**Source records:**
-- ==== Sys2Proof/Machine/State.lean ====
section
/-! DEFINITION. The state of the DW412, block by block, as plain data, and the state right after power-on reset. -/

namespace Sys2Proof.Machine

/-! ## Names and codes (chapter 11, section 11.9) -/

/-- The stored marks (R1). -/
inductive Mark where
  | free
  | queued
  | running
  | settled
  | refused
  deriving DecidableEq, Repr

/-- The kinds of order a round context carries out (R26); `giveBack` is the manual's RETURN. -/
inductive Kind where
  | survey
  | equalise
  | water
  | giveBack
  deriving DecidableEq, Repr

/-- The phases (R28). -/
inductive Phase where
  | idle
  | sweeping
  | census
  | check
  | isolating
  | precharge
  | connecting
  | ramp
  | hold
  | matching
  | returning
  | restWait
  | levelCheck
  | prime
  | fill
  | verifyWait
  | verify
  deriving DecidableEq, Repr

/-- The per-string outcomes (R32, section 11.9). -/
inductive Outcome where
  | notInMask
  | notReached
  | inProgress
  | surveyed
  | censusEstablished
  | censusUnstable
  | eqSettled
  | eqTimed
  | eqChargeCap
  | skippedHot
  | skippedLow
  | skippedReserve
  | cellHigh
  | cellHot
  | blindCell
  | rampTimeout
  | prechargeTimeout
  | selectorFault
  | stranded
  | siteAbort
  | returned
  | watered
  | wateredUnverified
  | notNeeded
  | stillLow
  | volumeCap
  | fillTimeout
  | reservoirEmpty
  | interrupted
  deriving DecidableEq, Repr

/-- The site causes, and the two causes of queued settlements (R34). -/
inductive Cause where
  | withdrawn
  | standDown
  | supplyLost
  | lineLost
  | chargerFault
  | reserveLost
  | reservoirEmpty
  | pumpFault
  | leak
  | censusLost
  | expired
  deriving DecidableEq, Repr

/-- The refusal reasons of a POST (R8). -/
inductive Reason where
  | unknownKind
  | emptyMask
  | stringNotFitted
  | paramRange
  | profileUnconfirmed
  | noCensus
  | notStranded
  | standingDown
  | stringFaulted
  deriving DecidableEq, Repr

/-- The order outcomes (R39). -/
inductive OrderOutcome where
  | noneYet
  | done
  | partly
  | aborted
  | withdrawn
  | expired
  deriving DecidableEq, Repr

/-- The first-cause byte of a result section: none, a cause, or a refusal reason (section 11.4). -/
inductive FirstCause where
  | none
  | cause (x : Cause)
  | reason (x : Reason)
  deriving DecidableEq, Repr

/-- The sixteen events (chapter 10). -/
inductive Event where
  | powerOn
  | pinReset
  | settled
  | selectorFault
  | stranded
  | cellFlag
  | lineFault
  | lineRecovered
  | resLow
  | resEmpty
  | waterFault
  | supplyChange
  | portError
  | profileReject
  | controlRefused
  | standDownDone
  deriving DecidableEq, Repr

/-- The purposes of a sweep (R47). -/
inductive Purpose where
  | survey
  | census
  | check
  | hold
  | level
  | verify
  | estimate
  deriving DecidableEq, Repr

/-- The selector states (R98). -/
inductive SelState where
  | atLoad
  | goingOpen
  | atOpen
  | goingEq
  | atEq
  | goingLoad
  | faulted
  deriving DecidableEq, Repr

/-- The commanded positions (R96). -/
inductive Drive where
  | load
  | opened
  | equalise
  deriving DecidableEq, Repr

/-- The census states (R76). -/
inductive Census where
  | unknown
  | provisional
  | established
  | unstable
  deriving DecidableEq, Repr

/-- The line states (R43). -/
inductive LineState where
  | off
  | asleep
  | waking
  | active
  | faulted
  deriving DecidableEq, Repr

/-- The causes of an entry to FAULTED of the cell line (R43). -/
inductive LineCause where
  | none
  | degraded
  | stuck
  | silent
  deriving DecidableEq, Repr

/-- The water path states (R142). -/
inductive PathState where
  | ready
  | busy
  | empty
  | faulted
  deriving DecidableEq, Repr

/-- The causes of an entry to FAULTED of the water path (R142). -/
inductive PathCause where
  | none
  | dry
  | leak
  deriving DecidableEq, Repr

/-- The supply states (R90). -/
inductive Supply where
  | lean
  | generator
  | rich
  deriving DecidableEq, Repr

/-- The power states (R189). -/
inductive Power where
  | active
  | dormant
  deriving DecidableEq, Repr

/-- The sources of the most recent wake (R189). -/
inductive WakeSource where
  | none
  | link
  | supplyLine
  | wakeTimer
  deriving DecidableEq, Repr

/-- The level codes of a cell record (R66). -/
inductive Level where
  | above
  | below
  | probeFault
  | noProbe
  deriving DecidableEq, Repr

/-- The kinds of a settle reference (R66). -/
inductive RefKind where
  | none
  | voltage
  | gravity
  deriving DecidableEq, Repr

/-- The two resets. -/
inductive ResetKind where
  | powerOn
  | pin
  deriving DecidableEq, Repr

/-! ## Profile store and controller link (chapter 9) -/

/-- The 64 bytes of the site profile, the confirmed flag at offset 0x3F among them (R178 to R180). -/
structure Profile where
  bytes : Vector Byte 64
  deriving DecidableEq, Repr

**What you are asked to do:** Give an exact copy of the lines from the one with "(chapter 9) -/" through the end of the entries, both ends included.

**Response to this task:**
/-! ## Profile store and controller link (chapter 9) -/

/-- The 64 bytes of the site profile, the confirmed flag at offset 0x3F among them (R178 to R180). -/
structure Profile where
  bytes : Vector Byte 64
  deriving DecidableEq, Repr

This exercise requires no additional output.